2025-08-07 10:32:02,689 latency_env.delayed_mdp:training_loop(baseline-bpql-noiseperc20-humanoid):1222 [DEBUG]: All rewards: [590.4801, 355.8407, 88.80192, 383.34473, 95.55038, 96.233925, 270.4914, 101.831245, 95.790794, 379.68396]
2025-08-07 10:32:02,689 latency_env.delayed_mdp:training_loop(baseline-bpql-noiseperc20-humanoid):1223 [DEBUG]: All trajectory lengths: [116.0, 63.0, 18.0, 71.0, 19.0, 19.0, 51.0, 20.0, 19.0, 78.0]
2025-08-07 10:32:02,693 latency_env.delayed_mdp:training_loop(baseline-bpql-noiseperc20-humanoid):1199 [INFO]: Iteration 10/100 (estimated time remaining: 2 hours, 56 minutes, 7 seconds)
2025-08-07 10:33:58,018 latency_env.delayed_mdp:training_loop(baseline-bpql-noiseperc20-humanoid):1214 [DEBUG]: Evaluating for latency MM1Queue_a033_s075...
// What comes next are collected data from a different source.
/-! ## Function reset (R363, R331) -/

/-- Every register with access code RW or RW1C at its reset value, EVQ_CONFIG included; the MSI-X table as PCIe resets it
(R14, R363, log 7). -/
def State.resetRegisters (s : State) : State :=
  { s with
    evq := { held := s.evq.held },
    glob := { s.glob with enable := false, enabled := false, enablePending := false, shutdown := 0, shutdownAfterAct := 0,
                          mbSignal := false, msix := s.glob.msix.map (fun _ => {}) },
    blw := { s.blw with intStatus := 0, intMask := 0 },
    sec := { s.sec with intStatus := 0, intMask := 0, heldMb := [], testMb := none,
                        slots := s.sec.slots.map (fun (k : KeySlot) => { k with erasing := [] }) },
    jnl := { s.jnl with control := 3 } }

/-- Mailbox requests abandoned without a response, roles and KTKs ended (Table 12-16). -/
def State.resetMail (s : State) : State :=
  { s with
    mail := s.mail.map (fun (b : Mailbox) => { b with state := 0, held := false, intEnable := false, reqBuf := [], req := none, role := 0, ktk := none }),
    fw := { s.fw with staged := [], commit := [], act := .none, actMb := none, heldMb := [] },
    pwr := { s.pwr with mb := none, deeper := [] },
    hearth := { s.hearth with scrub := none },
    twin := { s.twin with swap := none },
    cart := { s.cart with searchMb := [] } }

/-- Reads, locates, searches and commands ended without a completion (Table 12-16). -/
def dropReads : List ReadJob → State → State
  | [], s => s
  | j :: r, s => dropReads r (match j.key with
    | some (slot, gen) => s.releaseKey slot gen
    | none => s)

/-- Commands, reads, locates and searches are gone without a completion (Table 12-16). -/
def State.dropCommands (s : State) : State :=
  let s := dropReads s.rd.jobs s
  let s := s.clearReadAhead
  { s with
    recs := { s.recs with cmds := [], syncs := [], startSet := none },
    rd := { s.rd with jobs := [], locate := none, reading := false, streaming := false },
    cart := { s.cart with searching := false, eodChecking := false, startPos := none } }

/-- The steps of Table 12-16 at once. -/
def State.functionReset (s : State) : State :=
  let wrote := s.forge.writing || s.cart.sessionBegun || (s.recsIn .opened) ≠ [] || (s.recsIn .sealed) ≠ []
  let s := (s.resetMail).dropCommands
  let s := if s.tapeStopped then s else s.stopTape
  let s := (s.flushAnvil.clearForge).dropSpeedRequest
  let s := (s.resetRegisters).endSelfTest 5
  let s := { s with pairs := s.pairs.map (fun _ => none), arb := { nextGrant := s.arb.nextGrant },
                    motion := { s.motion with held := [], owed := [], consumed := 0 } }
  let s := discardAll (s.recs.recs.filter (fun x => x.state = .opened || x.state = .sealed)) (fun _ => Status.bufferDiscarded) s
  if s.cart.loaded && wrote then
    let s := s.modImage (fun m => { m with sessionOpen := true, eodValid := false })
    { s with cart := { s.cart with searchPending := true, waitStored := none } }.issueImage
  else s

/-- Function Level Reset (R363). -/
def execFunctionReset (s : State) : Host.Outcome State Fault Refusal := .next s.functionReset

end Sys2Proof.Machine
end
2025-08-07 10:33:58,788 latency_env.delayed_mdp:training_loop(baseline-bpql-noiseperc20-humanoid):1221 [DEBUG]: Total Reward: 264.73312 ± 102.712
2025-08-07 10:33:58,788 latency_env.delayed_mdp:training_loop(baseline-bpql-noiseperc20-humanoid):1222 [DEBUG]: All rewards: [329.75, 378.24255, 345.66833, 277.58987, 128.82616, 326.2704, 311.00827, 340.19604, 89.45082, 120.3287]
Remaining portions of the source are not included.